武術棟
「最初は、武術棟だったわね」
ウルリケはそう言うと、レクトを振り向きもせずに一人ずんずんと廊下を進んでいってしまう。
廊下には学院の各所へと向かう一年生たちが溢れていて、レクトは彼らに阻まれてウルリケを見失ってしまいそうになる。
「ま、待ってよ」
他の生徒にぶつかりそうになりながら、レクトは必死にウルリケの背中を追いかけた。
行く場所は皆それぞれだ。校舎の一階に下りて、武術棟への渡り廊下を歩くころには、他の一年生の姿もほとんどなくなっていた。
「武術棟なんて、一番最後でいいのに」
やっと追いついたウルリケが面倒そうにそう呟いたので、レクトは思わず聞き返す。
「えっ、どうしてだい」
「だって、魔術師になるのに一番必要ない場所じゃない」
ウルリケは不機嫌そうに眉をひそめた。そんな表情をすると可愛い顔が台無しだな、とレクトは思ってしまう。
「必要ないのかい」
レクトはおそるおそる尋ねる。
「武術って、僕は一度もやったことないから分からないけど」
「私はここに来る前に少しだけ」
ウルリケは大人びた仕草で肩をすくめた。
「武術なんて、礼儀作法の一種みたいなものよ。平民出のあなたには、私よりもっと必要ないと思う」
「そうなんだ」
レクトは神妙な顔で頷く。
ウルリケが言っていることが正しいのかどうかは分からないけど、とりあえず案内の三年生に失礼なことを言って怒らせたりしないといいけど。
そんなことを考えているうちに、武術棟の入り口にたどり着いた。
レクトが入り口の扉を開き、ウルリケが先に入る。
レクトもその後に続いて武術棟の中に足を踏み入れ、思わず「わあ」と声を上げた。
初めて入る武術棟は、広かった。
高い天井を豪華な装飾が覆い、床には柔らかい土が敷きつめられている。
「すごいな」
レクトはぐるりと周囲を見まわし、観客席までがしっかりと設えてあるのを見て目を丸くする。

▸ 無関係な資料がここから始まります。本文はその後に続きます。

-- ==== Sys2Proof/Machine/Link.lean ====
section
/-! DEFINITION. The Runnel link: widths, windows, credits, flits and replay, link-down, grace, resume and flush, and the
link state machine (R257 to R285, R291). -/

namespace Sys2Proof.Machine

/-! ### Lanes and widths (R257, Table 9-1) -/

/-- Lanes of a port. -/
def State.lanesOf (s : State) (p : Nat) : Nat := 2 ^ (s.pget PORT_CFG_WIDTH p + 1)

/-- Allowed active widths, widest first. -/
def widths (lanes : Nat) (spare : Bool) : List Nat :=
  if lanes = 16 then (if spare then [15, 8, 7, 4, 2] else [16, 15, 8, 7, 4, 2])
  else if lanes = 8 then (if spare then [7, 4, 2] else [8, 7, 4, 2])
  else if lanes = 4 then [4, 2] else [2, 1]

def State.spared (s : State) (p : Nat) : Bool := s.pon LNK_CTL_SPARE p && decide (8 ≤ s.lanesOf p)
def State.widthsOf (s : State) (p : Nat) : List Nat := widths (s.lanesOf p) (s.spared p)
def State.nominal (s : State) (p : Nat) : Nat := (s.widthsOf p).headD 2

/-- The lanes of a mask, ascending. -/
def laneList (m : Nat) : List Nat := (List.range 16).filter (fun l => bit m l)
def laneMask (l : List Nat) : Nat := l.foldl (fun a x => a ||| 2 ^ x) 0
def laneCount (m : Nat) : Nat := (laneList m).length

/-- A mask without the lanes of another. -/
def laneSub (a b : Nat) : Nat := laneMask ((laneList a).filter (fun l => !bit b l))

/-- The map of the `w` lowest lanes of a mask. -/
def lowLanes (m w : Nat) : Nat := laneMask ((laneList m).take w)

/-- The largest allowed width within `n` lanes. -/
def State.fitWidth (s : State) (p n : Nat) : Option Nat := (s.widthsOf p).find? (fun w => decide (w ≤ n))

/-- The map of good lanes of R280: as wide as allowed. -/
def State.fitMap (s : State) (p m : Nat) : Option Nat := (s.fitWidth p (laneCount m)).map (lowLanes m)

/-! ### Times (R268, R270, R274, R414) -/

/-- T_ACK in ns. -/
def State.tAck (s : State) (p : Nat) : Nat := s.pget LNK_RTT_NS p + clampN 200 1000000 (s.pget LNK_ACK_MARGIN p)

def State.replayLimit (s : State) (p : Nat) : Nat := max 1 (s.pget LNK_ACK_REPLAY_LIMIT p)

/-- Cistern address of the spill region of a port, and its units: replay units and those of VN0 to VN2 (R275). -/
def State.spillBase (s : State) (p : Nat) : Nat := s.pget LNK_SPILL_BASE_BASE p * 65536
def State.spillUnits (s : State) (p : Nat) : Nat :=
  s.pget LNK_SPILL_RPL_UNITS p + ((List.range 3).map (fun v => s.get (LNK_RXPOOL_SPILL (portC p) (portK p) v))).sum

/-- Do the spill units of a port lie in enabled SPILL partitions (R191, R275)? -/
def State.spillOn (s : State) (p : Nat) : Bool :=
  (List.range (s.spillUnits p)).all (fun i => match s.partOf (s.spillBase p + 65536 * i) with
    | some q => s.get (PART_CTL_USE q) == 1
    | none => false)

/-- Replay units in use: none outside a SPILL partition. -/
def State.rplUnits (s : State) (p : Nat) : Nat := if s.spillOn p then s.pget LNK_SPILL_RPL_UNITS p else 0

/-- The window W (R274). -/
def windowOf (maxout slots units : Nat) : Nat := min (if maxout = 0 then 32768 else maxout) (slots + 204 * units)
def State.window (s : State) (p : Nat) : Nat := windowOf (s.pget LNK_WINDOW_MAXOUT p) (s.pget LNK_WINDOW_SLOTS p) (s.rplUnits p)

/-- T_RPL in ns for given terms, rounded up. -/
def tRpl (limit tack w : Nat) (tf : Rat) (retrainUs : Nat) : Nat :=
  ratCeil ((limit * tack : Nat) + (limit : Rat) * w * tf) + 1000 * retrainUs

def State.retrainUs (s : State) (p : Nat) : Nat := clampN 10 10000 (s.pget LNK_TMO_RETRAIN_US p)

def State.graceNs (s : State) (p : Nat) : Nat := 1000000 * min 100 (s.pget LNK_GRACE_MS p)

/-- GLB_CTO_FLOOR in µs from the largest grace and replay times, in ns (R414). -/
def floorUs (g r : Nat) : Nat := ceilDiv (g + 2 * r) 1000 + 100

/-- The requester NIs with a completion timeout: tile and NI_CTO in µs. -/
def State.ctos (s : State) : List (Nat × Nat) :=
  (List.range 16).map (fun c => (ptTile c, s.get (PT_NI_CTO_US c))) ++ (List.range 12).map (fun e => (ktTile e, s.get (KT_NI_CTO_US e)))
    ++ [(cxTile, s.get CX_WH_CTO_US)]

/-- The Runnel ports with LNK_CTL.EN set. -/
def State.enPorts (s : State) : List Nat := s.fabricPorts.filter (fun p => s.pon LNK_CTL_EN p)

/-- Recomputes GLB_CTO_FLOOR. A floor that a measured RTT of port `p` raises above an NI_CTO writes a class 14 record
for that NI and sets CTO_RISK. -/
def State.showFloor (s : State) (p : Option Nat) : State :=
  let ps := s.enPorts
  let old := s.get GLB_CTO_FLOOR_US
  let g := (ps.map s.graceNs).foldl max 0
  let r := (ps.map (fun q => s.pget LNK_RPL_MAX_NS q)).foldl max 0
  let f := min (floorUs g r) (2 ^ 23 - 1)
  let s := s.put GLB_CTO_FLOOR_US f
  match p with
  | none => s
  | some q =>
    let bad := s.ctos.filter (fun x => decide (old ≤ x.2 ∧ x.2 < f))
    if bad.isEmpty then s
    else (s.forEach bad (fun x u => u.fault 14 x.1 x.2)).lnkEvt q LNK_EVT_CTO_RISK

/-- Recomputes LNK_RPL_MAX of a port, and with it the floor. -/
def State.showRpl (s : State) (p : Nat) (measured : Bool) : State :=
  let t := tRpl (s.replayLimit p) (s.tAck p) (s.window p) (tFlit kindRunnel (s.wr2 p)) (s.retrainUs p)
  (s.pput LNK_RPL_MAX_NS p (min t (2 ^ 32 - 1))).showFloor (if measured then some p else none)

/-! ### Credits (R271 to R273) -/

def vnKey (p vn : Nat) : Nat := p * 8 + vn

/-- Credit units of a packet. -/
def units (k : Pkt) : Nat := ceilDiv (pktBytes k) 64

/-- The pool of a VN in units. -/
def State.pool (s : State) (p vn : Nat) : Nat :=
  s.get (LNK_RXPOOL_TILE (portC p) (portK p) vn) + (if vn < 3 then 1024 * s.get (LNK_RXPOOL_SPILL (portC p) (portK p) vn) else 0)

/-- Available credit: CUM less what has been charged, modulo 2^32. -/
def State.avail (s : State) (p vn : Nat) : Nat :=
  (tgetD s.lnk.cum (vnKey p vn) 0 + 2 ^ 32 - tgetD s.lnk.charged (vnKey p vn) 0) % 2 ^ 32

def State.showCred (s : State) (p vn : Nat) : State := s.put (LNK_TXCRED_UNITS (portC p) (portK p) vn) (s.avail p vn)

/-- A link word waits for the port's next flit (R263). -/
def State.linkWord (s : State) (p w : Nat) : State := s.lkMap p (fun x => { x with words := x.words ++ [w] })

/-- A CREDIT word with this end's CUM is due (R271, R273). -/
def State.sendCredit (s : State) (p vn : Nat) : State := s.lkMap p (fun x => { x with cred := if x.cred.contains vn then x.cred else x.cred ++ [vn] })

/-- Credit counters of a fresh start: the full pools are granted. -/
def State.freshCredit (s : State) (p : Nat) : State :=
  s.forEach [0, 1, 2, 3, 4] (fun vn u =>
    let k := vnKey p vn
    let u := { u with lnk := { u.lnk with
      charged := tdel u.lnk.charged k
      cum := tdel u.lnk.cum k
      granted := tset u.lnk.granted k (u.pool p vn % 2 ^ 32) } }
    (u.showCred p vn).sendCredit p vn)

/-! ### Flits that leave (R259, R261 to R263) -/

def State.keptOf (s : State) (p : Nat) : List KFlit := s.lnk.keep.filter (fun k => k.port == p)

def State.keepMap (s : State) (p fseq : Nat) (f : KFlit → KFlit) : State :=
  { s with lnk := { s.lnk with keep := s.lnk.keep.map (fun k => if k.port = p ∧ k.fseq = fseq then f k else k) } }

/-- Link words that are due at a port: the ACK or NAK word, CREDIT words, and the others in order. -/
def State.wordsDue (s : State) (p : Nat) : List Nat :=
  let x := s.lk p
  (if x.ack = 0 then [] else [ackWord ((x.nextRx + 65535) % 65536) (x.ack == 2)])
    ++ x.cred.map (fun vn => creditWord vn (tgetD s.lnk.granted (vnKey p vn) 0)) ++ x.words

/-- Takes `n` link words for a flit. -/
def State.takeWords (s : State) (p n : Nat) : List Nat × State :=
  let a := if (s.lk p).ack = 0 then 0 else 1
  let ws := (s.wordsDue p).take n
  (ws, s.lkMap p (fun x => { x with
    ack := if n = 0 then x.ack else 0
    cred := x.cred.drop (n - a)
    words := x.words.drop (n - a - x.cred.length) }))

/-- A flit leaves, `n` times: on the lanes of the transmit map, at its place in the byte stream. -/
def State.sendFlit (s : State) (p n : Nat) (f : LinkFlit) : State :=
  let x := s.lk p
  let w := max 1 (laneCount x.txMap)
  let s := s.send (.flit p n x.txMap x.txPos f.bytes)
  (s.lkMap p (fun y => { y with txPos := (y.txPos + 320 * n) % w, line := y.line - 5120 * n })).pbump C_LNK_FLITS_TX p n

/-- IDLE flits: the next FSEQ, no packet bytes, and the link words that are due (R262). -/
def State.sendIdle (s : State) (p n : Nat) : State :=
  let (ws, s) := s.takeWords p 7
  s.sendFlit p n ⟨(s.lk p).nextTx, ftIDLE, noStart, false, [], ws⟩

/-- What a packet area takes from the packets that wait: its bytes, the first packet that begins in it, TS, the packets
that end in it, and what is left (R262). -/
structure Area where
  bytes : List Nat
  start : Option Nat
  ts    : Bool
  tails : List Pkt
  rest  : List TxPkt
  deriving DecidableEq, Repr

/-- Fills a packet area of `cap` bytes from byte `off` on. A TIME packet begins at byte 0 only. -/
def fillArea (cap : Nat) : Nat → List TxPkt → Area
  | _, [] => ⟨[], none, false, [], []⟩
  | off, x :: r =>
    let time := decide (x.pkt.kind = kTIME ∧ x.pos = 0)
    if cap ≤ off ∨ (time = true ∧ off ≠ 0) then ⟨[], none, false, [], x :: r⟩
    else
      let bs := ((padTo (pktBytes x.pkt) (pktWire x.pkt)).drop x.pos).take (min (pktBytes x.pkt - x.pos) (cap - off))
      let st := if x.pos = 0 then some (off / 4) else none
      if x.pos + bs.length < pktBytes x.pkt then ⟨bs, st, time, [], { x with pos := x.pos + bs.length } :: r⟩
      else
        let a := fillArea cap (off + bs.length) r
        ⟨bs ++ a.bytes, st <|> a.start, time || a.ts, x.pkt :: a.tails, a.rest⟩

/-- The slot of a spilled flit: units of 204 slots of 320 bytes (R274). -/
def State.slotAddr (s : State) (p fseq : Nat) : Nat :=
  let i := fseq % max 1 (204 * s.rplUnits p)
  s.spillBase p + i / 204 * 65536 + i % 204 * 320

/-- Base of the ingress spill of a VN: after the replay units and the units of the lower VNs (R275). -/
def State.ingressBase (s : State) (p vn : Nat) : Nat :=
  s.spillBase p + 65536 * (s.pget LNK_SPILL_RPL_UNITS p
    + ((List.range vn).map (fun v => s.get (LNK_RXPOOL_SPILL (portC p) (portK p) v))).sum)

/-- A flit or packet goes to the cistern (R274, R275). -/
def State.spillWrite (s : State) (p a : Nat) (bs : List Nat) : State := (s.unitWrite (ptTile (portC p)) a bs).pcount C_LNK_SPILL_WR p

/-- A kept flit as its slot holds it: link header without CRC and code, then the packet area (assumption log 90). -/
def KFlit.stored (k : KFlit) : List Nat :=
  padTo 320 ((LinkFlit.bytes ⟨k.fseq, ftDATA, k.start, k.ts, k.area, List.replicate k.nlw 0⟩).take 300)

/-- Moves the oldest flit on the tile to spill when the port holds more than its slots there (R274). -/
def State.spillOld (s : State) (p : Nat) : State :=
  let on_ := (s.keptOf p).filter (fun k => k.spill.isNone)
  match on_ with
  | k :: _ =>
    if on_.length ≤ s.pget LNK_WINDOW_SLOTS p ∨ s.rplUnits p = 0 then s
    else
      let a := s.slotAddr p k.fseq
      (s.spillWrite p a k.stored).keepMap p k.fseq (fun x => { x with area := [], spill := some a })
  | [] => s

/-- The next DATA flit, when its packet area is full or `flush` asks for it, and the window has room (R262, R269). -/
def State.nextData (s : State) (p : Nat) (flush : Bool) : Option State :=
  let x := s.lk p
  let nlw := min 7 (s.wordsDue p).length
  let cap := 296 - 8 * nlw
  let a := fillArea cap 0 x.txq
  if a.bytes.isEmpty ∨ s.window p ≤ (s.keptOf p).length ∨ (!flush ∧ a.rest.isEmpty ∧ a.bytes.length < cap) then none
  else
    let k : KFlit := ⟨p, x.nextTx, s.ns, a.start.getD noStart, a.ts, nlw, padTo cap a.bytes, a.tails, none⟩
    let (ws, s) := s.takeWords p nlw
    let s := s.sendFlit p 1 ⟨k.fseq, ftDATA, k.start, k.ts, k.area, ws⟩
    let s := s.lkMap p (fun y => { y with nextTx := (x.nextTx + 1) % 65536, txq := a.rest })
    some ({ s with lnk := { s.lnk with keep := s.lnk.keep ++ [k] } }.spillOld p)

def State.pumpData : Nat → Nat → Bool → State → State
  | 0, _, _, s => s
  | f + 1, p, flush, s => match s.nextData p flush with
    | some u => State.pumpData f p flush u
    | none => s

/-- A kept flit is sent again: FSEQ, header and packet area as they were, with link words of now (R268). -/
def State.sendKept (s : State) (p : Nat) (k : KFlit) : State :=
  let (ws, s) := s.takeWords p k.nlw
  let s := s.sendFlit p 1 ⟨k.fseq, ftDATA, k.start, k.ts, k.area, ws ++ List.replicate (k.nlw - ws.length) lwEMPTY⟩
  let now := s.ns
  s.keepMap p k.fseq (fun x => { x with at_ := now, area := if x.spill.isSome then [] else x.area })

/-- The flits of a replay, in FSEQ order; one that lies in spill is read back first (R268, R274). -/
def State.pumpReplay : Nat → Nat → State → State
  | 0, _, s => s
  | f + 1, p, s =>
    let x := s.lk p
    match x.rpl with
    | [] => s
    | q :: r =>
      let s' := s.lkMap p (fun y => { y with rpl := r })
      match (s.keptOf p).find? (fun k => k.fseq == q) with
      | none => State.pumpReplay f p s'
      | some k => match k.spill with
        | some a =>
          if !k.area.isEmpty then State.pumpReplay f p (s'.sendKept p k)
          else if x.fetch = some q then s
          else (s.lkMap p (fun y => { y with fetch := some q })).unitRead (ptTile (portC p)) a 320 (.flit p q)
        | none => State.pumpReplay f p (s'.sendKept p k)

/-- Flits a packet may need at the smallest packet area, and one to begin anew. -/
def flitFuel (k : Pkt) : Nat := pktBytes k / 240 + 2

/-- An ACTIVE port sends what it can: a replay first, then DATA flits that are full, or all that waits with `flush`. -/
def State.pump (s : State) (p : Nat) (flush : Bool) : State :=
  if s.lst p ≠ lkACTIVE then s
  else
    let s := State.pumpReplay ((s.lk p).rpl.length + 1) p s
    if (s.lk p).rpl.isEmpty then State.pumpData (((s.lk p).txq.map (fun x => flitFuel x.pkt)).sum) p flush s else s

def State.idleWords : Nat → Nat → State → State
  | 0, _, s => s
  | f + 1, p, s => if (s.wordsDue p).isEmpty then s else State.idleWords f p (s.sendIdle p 1)

/-- Everything a port has to send leaves: flits with what waits, IDLE flits for the link words that are left. -/
def State.flushPort (s : State) (p : Nat) : State :=
  let s := s.pump p true
  if s.lst p = lkACTIVE then State.idleWords ((s.wordsDue p).length + 1) p s else s

/-- Every Runnel port sends what waits. -/
def State.linksOut (s : State) : State := s.forEach (s.lnk.ports.map (·.1)) (fun p u => u.flushPort p)

/-- IDLE flits fill the line of an ACTIVE port over `n` ns (R261). -/
def State.idleFill (s : State) (p n : Nat) : State :=
  if !s.portUp p then s
  else
    let t := (s.lk p).line + n * s.wr2 p
    let k := (t / 5120).toNat
    let s := s.lkMap p (fun x => { x with line := t })
    if k = 0 then s else s.sendIdle p k

def State.linksIdle (s : State) (n : Nat) : State := s.forEach (s.lnk.ports.map (·.1)) (fun p u => u.idleFill p n)

/-- Is a packet in progress on a port's link: some of its bytes still wait though the window is full (R269)? -/
def State.txBusy (s : State) (p : Nat) : Bool := !(s.lk p).rpl.isEmpty || decide (s.window p ≤ (s.keptOf p).length)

「観客席まであるよ。誰か、僕らのことを見に来るのかな」
「あなた、知らないの?」
ウルリケが呆れたようにため息をついた。
「この学院には、二大行事っていうのがあって、その一つが」
「おう、来たな」
快活な声がウルリケの言葉を遮った。
二人の方にすたすたと歩いてくる長身の男子生徒。
三年生だからレクトたちよりも背が高いのは当たり前だが、この高さは。
もう大人の身長じゃないか。僕の父さんよりも高いんじゃないか。
レクトは気後れして少し後退る。
ウルリケも呆気にとられたように彼を見上げていた。
「三年三組のコルエンだ。お前ら、レクトとウルリケで間違いないか?」
長身の三年生にそう言われて、レクトはヴィルマリー先生の言いつけを思い出した。
そうだ、ちゃんと挨拶しないと。
「あの、ええと」
「一年一組のウルリケ・アサシアです。彼は、レクト。よろしくお願いいたします」
レクトが口ごもっているうちに、ウルリケにさっさと二人分の挨拶をされてしまった。
「よし、それなら俺の担当だ」
コルエンはにこりと笑う。
「さっきの二人はトルクに取られたからな」
そう言ってコルエンは、レクトたち二人よりも先に武術棟に来て説明を受けていた一年生二人の方を振り返った。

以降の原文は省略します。